24 juin 2023 :
Résumé : Fils et petit-fils de planteurs de cacao d’un village camerounais, Abéna grandit avec un sentiment de malaise qui va croissant face ce qu’il ne sait pas encore nommer : la dépendance des familles vis-vis à des acheteurs de fèves, souvent citadins et très souvent occidentaux. Ses études secondaires puis universitaires lui font pleinement prendre conscience du déséquilibre. Ce déséquilibre le révolte car il est volontairement maintenu par un système post-colonialisme, lequel, au nom du profit et de la consommation, est prêt à tout pour asservir les peuples, exploiter les richesses de leur sol et détruire leur environnement. Mais que faire ?
Avis : Conteur et poète, aux frontières entre la tradition et la contemporanéité, Samy Manga use de la magie de son vocabulaire et de son imaginaire pour pourfendre, en constats bien sentis, le monde du cacao dans toutes ses dimensions (sociétales, commerciales, environnementales notamment). Mieux encore : en utilisant la technique du « je » et d’un narrateur qui raconte ce qu’il voit et ce qu’il vit au quotidien depuis l’enfance, il déconstruit un univers qui, pour la plupart des amateurs de chocolat, reste idyllique en dépit des nombreuses alertes lancées par les associations et les médias depuis une dizaine d’années. Pour une fois, il prend la chaîne par son premier maillon – le plus fondamental qui soit car sans lui, il n’y aurait pas de chocolat : le planteur.

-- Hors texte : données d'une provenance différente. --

-- ==== Sys2Proof/Machine/Ops.lean ====
section
/-!
DEFINITION. The named operations over the state: reaching an object, the thread that issues and its surroundings, registers
(R28 to R31), retiring, waiting, trapping (R345, R349, R380) and returning from a trap (R350), and the order of checks of
R22 that every instruction of the word shares.
-/

namespace Sys2Proof.Machine

/-! ## Objects by number -/

def getCore (s : State) (c : Nat) : Core := SMap.get s.cores c {}
def setCore (s : State) (c : Nat) (v : Core) : State := { s with cores := SMap.set s.cores c v }
def modCore (s : State) (c : Nat) (f : Core → Core) : State := setCore s c (f (getCore s c))

def getDie (s : State) (d : Nat) : Die := SMap.get s.dies d {}
def setDie (s : State) (d : Nat) (v : Die) : State := { s with dies := SMap.set s.dies d v }
def modDie (s : State) (d : Nat) (f : Die → Die) : State := setDie s d (f (getDie s d))

def getCtx (s : State) (c : Nat) : Ctx := SMap.get s.ctxs c {}
def setCtx (s : State) (c : Nat) (v : Ctx) : State := { s with ctxs := SMap.set s.ctxs c v }
def modCtx (s : State) (c : Nat) (f : Ctx → Ctx) : State := setCtx s c (f (getCtx s c))

def getAp (s : State) (n : Nat) : Ap := SMap.get s.aps n {}
def setAp (s : State) (n : Nat) (v : Ap) : State := { s with aps := SMap.set s.aps n v }

def getWin (s : State) (n : Nat) : Win := SMap.get s.wins n {}
def setWin (s : State) (n : Nat) (v : Win) : State := { s with wins := SMap.set s.wins n v }

def getHWin (s : State) (n : Nat) : HWin := SMap.get s.hwins n {}
def setHWin (s : State) (n : Nat) (v : HWin) : State := { s with hwins := SMap.set s.hwins n v }

/-- A stack after a cold reset: owned by the lower of its two dies (R10, R305). -/
def stackReset (n : Nat) : Stack := { owner := n / 2, target := n / 2 }
def getStack (s : State) (n : Nat) : Stack := SMap.get s.stk n (stackReset n)
def setStack (s : State) (n : Nat) (v : Stack) : State := { s with stk := SMap.set s.stk n v }
def modStack (s : State) (n : Nat) (f : Stack → Stack) : State := setStack s n (f (getStack s n))

def getLink (s : State) (n : Nat) : Link := SMap.get s.links n {}
def setLink (s : State) (n : Nat) (v : Link) : State := { s with links := SMap.set s.links n v }
def modLink (s : State) (n : Nat) (f : Link → Link) : State := setLink s n (f (getLink s n))

def getGroup (s : State) (g : Nat) : Option Group := SMap.find s.groups g
def setGroup (s : State) (g : Nat) (v : Group) : State := { s with groups := SMap.set s.groups g v }
def modGroup (s : State) (g : Nat) (f : Group → Group) : State :=
  match getGroup s g with
  | some v => setGroup s g (f v)
  | none => s

def getLaunch (s : State) (n : Nat) : Option Launch := SMap.find s.launches n
def setLaunch (s : State) (n : Nat) (v : Launch) : State := { s with launches := SMap.set s.launches n v }
def modLaunch (s : State) (n : Nat) (f : Launch → Launch) : State :=
  match getLaunch s n with
  | some v => setLaunch s n (f v)
  | none => s

def getSem (c : Core) (n : Nat) : Sem := SMap.get c.sems n {}
def getTile (c : Core) (n : Nat) : Tile := SMap.get c.tiles n {}
def getQueue (c : Core) (n : Nat) : EngQ := SMap.get c.queues n {}
def getTemplate (c : Core) (q n : Nat) : Template := SMap.get c.templates (64 * q + n) {}
def getLane (c : Core) (n : Nat) : Lane := SMap.get c.lanes n {}

def modSem (s : State) (c n : Nat) (f : Sem → Sem) : State :=
  modCore s c fun k => { k with sems := SMap.set k.sems n (f (getSem k n)) }
def modTile (s : State) (c n : Nat) (f : Tile → Tile) : State :=
  modCore s c fun k => { k with tiles := SMap.set k.tiles n (f (getTile k n)) }
def modQueue (s : State) (c n : Nat) (f : EngQ → EngQ) : State :=
  modCore s c fun k => { k with queues := SMap.set k.queues n (f (getQueue k n)) }
def modLane (s : State) (c n : Nat) (f : Lane → Lane) : State :=
  modCore s c fun k => { k with lanes := SMap.set k.lanes n (f (getLane k n)) }

/-- The die of a core (R12). -/
def dieOf (core : Nat) : Nat := core / 40

/-- The cycle count of a die's clock, and of a core's own counter (R15). -/
def dieCycle (s : State) (d : Nat) : Nat := (getDie s d).cycles
def coreCycle (s : State) (c : Nat) : Nat := dieCycle s (dieOf c) - (getCore s c).base

/-- Does a core run: its engines and its groups' threads go on? -/
def coreOn (s : State) (c : Nat) : Bool := (getCore s c).running && !(getCore s c).halted

/-- A fresh identity, and the state that has used it. -/
def fresh (s : State) : Nat × State := (s.uid, { s with uid := s.uid + 1 })

/-- A free value of 64 bits, and the state whose counter has passed it (notes/assumptions 5). -/
def freeVal (s : State) : DWord × State := (Config.freeValue s.free, { s with free := s.free + 1 })

/-! ## Threads -/

/-- The span rank of a thread of a group (R137). -/
def rankOf (g : Group) (tid : Nat) : Nat := tid / 32 / g.spans

/-- The core and slot of a rank. -/
def sliceOf (g : Group) (rank : Nat) : Nat × Nat := nthD g.slices rank (0, 0)

/-- The thread of an agent. -/
def getThread (s : State) (a : Agent) : Option Thread :=
  match a with
  | .thread gid tid => match getGroup s gid with
    | some g => g.threads[tid]?
    | none => none
  | .lane c l => if l < 32 then some (getLane (getCore s c) l).th else none
  | .sextant d => if d < 16 then some (getDie s d).sx.th else none
  | .engine _ _ => none

/-- The state with an agent's thread changed. -/
def setThread (s : State) (a : Agent) (t : Thread) : State :=
  match a with
  | .thread gid tid => modGroup s gid fun g => { g with threads := modNth g.threads tid fun _ => t }
  | .lane c l => modLane s c l fun v => { v with th := t }
  | .sextant d => modDie s d fun v => { v with sx := { v.sx with th := t } }
  | .engine _ _ => s

/-- The state with an agent's thread changed by a function. -/
def modThread (s : State) (a : Agent) (f : Thread → Thread) : State :=
  match getThread s a with
  | some t => setThread s a (f t)
  | none => s

/-- The surroundings of a thread that issues: its core (none on a sextant core), die, context, privilege, declared register
count, whether it is a steward, and its group, rank and tid where it has one. -/
structure Env where
  who : Agent
  core : Option Nat
  die : Nat
  ctx : Nat
  sup : Bool
  steward : Bool
  nregs : Nat
  gid : Nat
  rank : Nat
  tid : Nat
  /-- The windows its accesses bind to, where its instruction, or its row, issued first at an earlier tick (R250, R384). -/
  view : Option (List WinView) := none
  deriving DecidableEq, Repr

/-- The surroundings of an agent. Service lanes and sextant cores run under context 0 in supervisor mode (R346, R373). -/
def envOf (s : State) (a : Agent) : Env :=
  match a with
  | .thread gid tid =>
    let g := (getGroup s gid).getD {}
    let r := rankOf g tid
    let c := (sliceOf g r).1
    { who := a, core := some c, die := dieOf c, ctx := g.ctx, sup := false, steward := false, nregs := g.regs,
      gid := gid, rank := r, tid := tid, view := (getThread s a).bind (·.view) }
  | .lane c l =>
    { who := a, core := some c, die := dieOf c, ctx := 0, sup := true, steward := l == 0, nregs := 255,
      gid := 0, rank := 0, tid := l, view := (getThread s a).bind (·.view) }
  | .sextant d =>
    { who := a, core := none, die := d, ctx := 0, sup := true, steward := false, nregs := 255, gid := 0, rank := 0,
      tid := 0, view := (getThread s a).bind (·.view) }
  | .engine c q =>
    let h := (getQueue (getCore s c) q).entries.head?
    let gid := (h.map (·.gid)).getD 0
    let r := ((getGroup s gid).bind fun g => indexOf g.slices fun p => p.1 == c).getD 0
    { who := a, core := some c, die := dieOf c, ctx := (h.map (·.ctx)).getD 0, sup := false, steward := false, nregs := 0,
      gid := gid, rank := r, tid := 0, view := (getQueue (getCore s c) q).view }

/-- The core number of an agent that has one; 640, no core, on a sextant core. -/
def Env.coreNo (e : Env) : Nat := e.core.getD 640

/-- A group thread, and a sextant core. -/
def Env.inGroup (e : Env) : Bool := match e.who with | .thread _ _ => true | .engine _ _ => true | _ => false
def Env.onSextant (e : Env) : Bool := match e.who with | .sextant _ => true | _ => false

/-- The group of the thread, an empty one where it has none. -/
def Env.group (e : Env) (s : State) : Group := if e.inGroup then (getGroup s e.gid).getD {} else {}

/-- The lane of a thread (R135, R176). -/
def Env.lane (e : Env) : Nat := e.tid % 32

/-! ## Registers (R28 to R31) -/

/-- x[r]: x0 reads zero. -/
def readX (t : Thread) (r : Nat) : Word := if r = 0 then 0 else SMap.get t.x r 0

/-- A pair: x0 names 64-bit zero (R28). -/
def readPair (t : Thread) (r : Nat) : DWord := if r = 0 then 0 else readX t (r + 1) ++ readX t r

En quelques chapitres dont les titres semblent tout droit tirés de l’arbre à palabre, enrichis de dessins graphiques aussi énigmatiques qu’ils ne sont captivants, l’auteur-narrateur capte l’attention du lecteur en lui résumant la vie des planteurs : la résignation face aux prix imposés par les coopératives et les acheteurs, l’obligation de se soumettre aux pesticides et fongicides qui leur sont livrés, l’incapacité de remettre en question un engrenage infernal qui fait que le modèle se reproduit et s’aggrave de génération en génération, au point même de créer des conflits entre planteurs et villageois eux-mêmes.
Politiquement incorrect, Samy Manga, alias Abéna, va jusqu’à dénoncer les chocolatiers industriels et artisanaux qui, en dépit des labels dont ils se targuent et des mesures affichées pour rendre le système viable et respectueux de l’ensemble de la chaîne et de l’environnement, sont tout aussi hypocrites que les politiques locales menées soit-disant pour la défense du sol et l’amélioration des conditions de vie de chacun.
Alors oui, lorsque l’on quitte Abéna, bien déterminé à lutter avec ses propres moyens contre l’enfer qu’est, pour un planteur, le paradisiaque monde du chocolat, on ne peut forcément plus continuer, nous, lecteurs éclairés, de faire les autruches. Alors oui, grâce à cet essai aussi poétique qu’il n’est édifiant, le chocolat aura désormais en bouche un goût amer.